- Assigned task
Each line from the start of the listing below through the line containing "let crc := crcWords" should be reproduced exactly, with no others.

»»

/-! ### Bad blocks (R421, R422) -/

/-- The journal header with BBTGEN; its bit layout is the model's (assumption 13). -/
def State.writeJournalHeader (s : State) (gen : Nat) : State :=
  let s := s.writeWord Store.journal 0 (BitVec.ofNat 64 (1 + gen % 2 ^ 32 * 2 ^ 32))
  let crc := crcWords ((List.range 31).map (fun i => s.peekWord Store.journal i))
  s.writeWord Store.journal 31 (BitVec.ofNat 64 crc.toNat)

/-- The journal header is present. -/
def State.journalHeaderOk (s : State) : Bool :=
  (s.peekWord Store.journal 0).toNat % 2 ^ 32 == 1
    && (s.peekWord Store.journal 31).toNat == (crcWords ((List.range 31).map (fun i => s.peekWord Store.journal i))).toNat

/-- Copy `i` of the bad-block table where it is valid: its generation and its words of STATE (R421). -/
def State.bbtCopy? (s : State) (i : Nat) : Option (Nat × List DWord) :=
  if s.pageProgrammed (2 ^ 24 + 8 * i) then
    let w0 := s.peekWord Store.flashParam (i * 2048)
    let ws := (List.range 512).map (fun j => s.peekWord Store.flashParam (i * 2048 + 2 + j))
    if (s.peekWord Store.flashParam (i * 2048 + 1)).toNat = (crcWords (w0 :: ws)).toNat then some (natField w0.toNat 32 32, ws)
    else none
  else none

/-- Generation of copy `i` of the bad-block table. -/
def State.bbtGen? (s : State) (i : Nat) : Option Nat := (s.bbtCopy? i).map (·.1)

/-- STATE of 32 blocks as one word of the table (R421). -/
def State.bbtWord (s : State) (k : Nat) : DWord :=
  BitVec.ofNat 64 (((List.range 32).map (fun j => entState (s.blockEnt (32 * k + j)) * 4 ^ j)).foldl (· + ·) 0)

/-- Copy `copy` of the bad-block table is erased and written from the journal's STATE with a generation (R421, R434). -/
def State.writeBbt (s : State) (copy gen : Nat) : State :=
  let n := natField (s.sectEnt copy) 0 17 + 1
  let s := (s.writeIntent true copy n 1).finishSector copy n
  let w0 : DWord := BitVec.ofNat 64 (gen % 2 ^ 32 * 2 ^ 32)
  let ws := (List.range 512).map s.bbtWord
  let crc : DWord := BitVec.ofNat 64 (crcWords (w0 :: ws)).toNat
  let s := s.writeWords Store.flashParam (copy * 2048) (w0 :: crc :: ws)
  (List.range 3).foldl (fun s u => s.setProgrammed (2 ^ 24 + 8 * copy + u)) s

/-- The older copy of the bad-block table is rewritten with generation + 1, recorded as BBTGEN (R422). -/
def State.rewriteBbt (s : State) : State :=
  let ga := s.bbtGen? 0
  let gb := s.bbtGen? 1
  let (copy, gen) := match ga, gb with
    | none, none => (0, 1)
    | none, some b => (0, b + 1)
    | some a, none => (1, a + 1)
    | some a, some b => if 0 ≤ sdiffMod a b 32 then (1, a + 1) else (0, b + 1)
  (s.writeBbt copy gen).writeJournalHeader gen

/-- STATE of every block as a copy of the table gives it goes to the journal (R423). -/
def State.adoptBbt (s : State) (ws : List DWord) : State :=
  (List.range 16384).foldl (fun s b =>
    let st := natField (ws.getD (b / 32) 0).toNat (2 * (b % 32)) 2
    s.onlyIf (entState (s.blockEnt b) != st) (fun s => s.setBlockEnt b (putNat (s.blockEnt b) 26 2 st))) s

/-- The bad-block table is reconciled at start-up (R423): the newer of the journal's BBTGEN and the valid copy of higher
generation is adopted, and a copy that is older or invalid is rewritten. -/
def State.reconcileBbt (s : State) : State :=
  let j := natField (s.peekWord Store.journal 0).toNat 32 32
  let a := s.bbtCopy? 0
  let b := s.bbtCopy? 1
  let best := match a, b with
    | some x, some y => if 0 ≤ sdiffMod x.1 y.1 32 then some x else some y
    | some x, none => some x
    | none, y => y
  let r := match best with
    | some x => if 0 < sdiffMod x.1 j 32 then (x.1, (s.adoptBbt x.2).writeJournalHeader x.1) else (j, s)
    | none => (j, s)
  let t := if a.map (·.1) = some r.1 then r.2 else r.2.writeBbt 0 r.1
  if b.map (·.1) = some r.1 then t else t.writeBbt 1 r.1

/-- A block becomes grown bad (2) or worn (3); a sector becomes bad (R422, R441). -/
def State.markBad (s : State) (c : FlashCmd) (st : Nat) : State :=
  if c.param then s.setSectEnt c.block (putNat (s.sectEnt c.block) 17 1 1)
  else
    let e := s.blockEnt c.block
    let s := s.onlyIf (decide (entState e < 2)) (fun s => s.setf Reg.flcGrownbad 0 14 (s.rf Reg.flcGrownbad 0 14 + 1))
    ((s.setBlockEnt c.block (putNat e 26 2 st)).rewriteBbt).raise Page.flc 2

/-! ### Completions (R426) -/

/-- FSTA.OVR (14) or UNDR (15), and DROP. -/
def State.flashLost (s : State) (b : Nat) : State :=
  let s := s.onlyIf (b == 14) (fun s => s.setf Reg.flcFsta 16 16 (s.rf Reg.flcFsta 16 16 + 1))
  (s.setb Reg.flcFsta b true).raise Page.flc 6

/-- A command ends with a completion entry; the queue holds 32 (assumption 13). -/
def State.flashEnd (s : State) (c : FlashCmd) (status : Nat) (dur durlo : Bool := false) (corrected : Nat := 0) : State :=
  let w0 := c.ctag + status * 2 ^ 8 + b2n dur * 2 ^ 12 + b2n durlo * 2 ^ 13 + min corrected 65535 * 2 ^ 16
  let w1 := (if c.param then c.block * 8 + c.page else c.block * 256 + c.page) + b2n c.param * 2 ^ 22 + c.req * 2 ^ 24
  if 32 ≤ s.flash.doneq.length then s.flashLost 14
  else
    let s := { s with flash := { s.flash with doneq := s.flash.doneq ++ [(w32 w0, w32 w1)] } }
    let s := s.raise Page.flc 0
    s.onlyIf (!(status == 0 || status == 1 || status == 3)) (·.raise Page.flc 1)
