-- ==== Sys2Proof/Machine/ExecSegments.lean ====
section
/-! DEFINITION. The commands of the segments and of HPP reception on segments and uplinks: beacons, collisions, frames, poll
bursts, node records, keys and the mailbox (07 R228-R266, R292-R296). Ports 0-15 are the segments, 16 and 17 the uplinks. -/

namespace Sys2Proof.Machine

/-- The page registers of TXCMD, MBXPOP, the record command and the key command of a port. -/
def txcmdReg (p : Nat) : Nat := portReg p (fun n => Reg.segTxcmd n) (fun u => Reg.uplTxcmd u)
def mbxpopReg (p : Nat) : Nat := portReg p (fun n => Reg.segMbxpop n) (fun u => Reg.uplMbxpop u)
def kcmdReg (p : Nat) : Nat := portReg p (fun n => Reg.nodeKcmd n) (fun u => Reg.uplKcmd u)
def cdReg (p : Nat) : Nat := portReg p (fun n => Reg.nodeCd n 0) (fun u => Reg.uplCd u 0)

/-- A TXCMD write of a type that the command names (R265, R296). -/
def State.writeTxcmd (s : State) (req : Req) (p ty : Nat) (v : Word) : State :=
  s.onlyIf (field v 0 4 == ty) (·.reqWrite req (txcmdReg p) v)

/-- PLCA_BEACON (R232). -/
def execPlcaBeacon (n : Fin 16) (s : State) : Host.Outcome State Fault Refusal := finish (s.sendBeacon n.val)

/-- BEACON_RECEIVE (R235, R236). -/
def execBeaconReceive (n : Fin 16) (s : State) : Host.Outcome State Fault Refusal := finish (s.hearBeacon n.val)

/-- FALLBACK (R235). -/
def execFallback (n : Fin 16) (s : State) : Host.Outcome State Fault Refusal := finish (s.fallBack n.val)

/-- COLLISION (R234): of the frame the port sends. -/
def execCollision (n : Fin 16) (s : State) : Host.Outcome State Fault Refusal :=
  finish (s.onlyIf (s.maySend n.val) (·.collide n.val))

/-- FRAME_RECEIVE (R256): a frame that is no valid HPP message. -/
def execFrameReceive (p : Fin 18) (f : Frame) (s : State) : Host.Outcome State Fault Refusal := finish (s.receive p.val none f)

/-- ANNOUNCE (R241, R256). -/
def execAnnounce (n : Fin 16) (f : Frame) (s : State) : Host.Outcome State Fault Refusal :=
  finish (s.receive n.val (some 2) f)

/-- REPLY (R256, R262). -/
def execReply (n : Fin 16) (f : Frame) (s : State) : Host.Outcome State Fault Refusal := finish (s.receive n.val (some 5) f)

/-- PUBLISH (R256, R257). -/
def execPublish (p : Fin 18) (f : Frame) (s : State) : Host.Outcome State Fault Refusal := finish (s.receive p.val (some 6) f)

/-- ACK (R256, R266). -/
def execAck (p : Fin 18) (f : Frame) (s : State) : Host.Outcome State Fault Refusal := finish (s.receive p.val (some 8) f)

/-- NACK (R256, R266). -/
def execNack (p : Fin 18) (f : Frame) (s : State) : Host.Outcome State Fault Refusal := finish (s.receive p.val (some 9) f)

/-- WRITE (R294): from a peer hub, on an uplink. -/
def execWrite (u : Fin 2) (f : Frame) (s : State) : Host.Outcome State Fault Refusal :=
  finish (s.receive (16 + u.val) (some 7) f)

/-- PUBTMO_EXPIRY (R252): of record `k`. -/
def execPubtmoExpiry (p : Fin 18) (k : Fin 64) (s : State) : Host.Outcome State Fault Refusal :=
  finish (s.pubExpiry p.val k.val)

/-- POLL_SENT (R261): `stamp` is W0 at the transmit stamp point. -/
def execPollSent (n : Fin 16) (stamp : BitVec 64) (s : State) : Host.Outcome State Fault Refusal :=
  finish (s.pollSent n.val stamp.toNat)

/-- BURST_WINDOW_CLOSE (R262). -/
def execBurstWindowClose (n : Fin 16) (s : State) : Host.Outcome State Fault Refusal := finish (s.closeBurst n.val)

/-- NCMD_READ (R248). -/
def execNcmdRead (req : Req) (n : Fin 16) (s : State) : Host.Outcome State Fault Refusal :=
  finish (s.reqWrite req (Reg.nodeNcmd n.val) 1)

/-- NCMD_WRITE (R248). -/
def execNcmdWrite (req : Req) (n : Fin 16) (s : State) : Host.Outcome State Fault Refusal :=
  finish (s.reqWrite req (Reg.nodeNcmd n.val) 2)

/-- KCMD_LOAD (R246). -/
def execKcmdLoad (req : Req) (p : Fin 18) (s : State) : Host.Outcome State Fault Refusal :=
  finish (s.reqWrite req (kcmdReg p.val) 1)

/-- KCMD_ERASE (R246). -/
def execKcmdErase (req : Req) (p : Fin 18) (s : State) : Host.Outcome State Fault Refusal :=
  finish (s.reqWrite req (kcmdReg p.val) 2)

/-- DISCOVER (R265). -/
def execDiscover (req : Req) (n : Fin 16) (v : Word) (s : State) : Host.Outcome State Fault Refusal :=
  finish (s.writeTxcmd req n.val 1 v)

/-- BIND (R265). -/
def execBind (req : Req) (n : Fin 16) (v : Word) (s : State) : Host.Outcome State Fault Refusal :=
  finish (s.writeTxcmd req n.val 3 v)

/-- TXCMD_WRITE (R265). -/
def execTxcmdWrite (req : Req) (p : Fin 18) (v : Word) (s : State) : Host.Outcome State Fault Refusal :=
  finish (s.writeTxcmd req p.val 7 v)

/-- TXCMD_ACK (R265). -/
def execTxcmdAck (req : Req) (p : Fin 18) (v : Word) (s : State) : Host.Outcome State Fault Refusal :=
  finish (s.writeTxcmd req p.val 8 v)

/-- TXCMD_NACK (R265). -/
def execTxcmdNack (req : Req) (p : Fin 18) (v : Word) (s : State) : Host.Outcome State Fault Refusal :=
  finish (s.writeTxcmd req p.val 9 v)

/-- TXCMD_PUBLISH (R296): on an uplink. -/
def execTxcmdPublish (req : Req) (u : Fin 2) (v : Word) (s : State) : Host.Outcome State Fault Refusal :=
  finish (s.writeTxcmd req (16 + u.val) 6 v)

/-- TXDONE (R265): the mailbox frame has been sent, or `dropped`. -/
def execTxdone (p : Fin 18) (dropped : Bool) (s : State) : Host.Outcome State Fault Refusal :=
  finish (s.endMail p.val dropped)

/-- MBXPOP (R266). -/
def execMbxpop (req : Req) (p : Fin 18) (s : State) : Host.Outcome State Fault Refusal :=
  finish (s.reqWrite req (mbxpopReg p.val) 1)

/-- CD0_READ (R253): the entry that the requester's CIDX names. -/
def execCd0Read (req : Req) (p : Fin 18) (s : State) : Host.Outcome State Fault Refusal := finish (s.reqRead req (cdReg p.val))

/-- PLCACFG_WRITE (R232, R236). -/
def execPlcacfgWrite (req : Req) (n : Fin 16) (v : Word) (s : State) : Host.Outcome State Fault Refusal :=
  finish (s.reqWrite req (Reg.segPlcacfg n.val) v)

end Sys2Proof.Machine
end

««

- Your response
/-! ### Bad blocks (R421, R422) -/

/-- The journal header with BBTGEN; its bit layout is the model's (assumption 13). -/
def State.writeJournalHeader (s : State) (gen : Nat) : State :=
  let s := s.writeWord Store.journal 0 (BitVec.ofNat 64 (1 + gen % 2 ^ 32 * 2 ^ 32))
  let crc := crcWords ((List.range 31).map (fun i => s.peekWord Store.journal i))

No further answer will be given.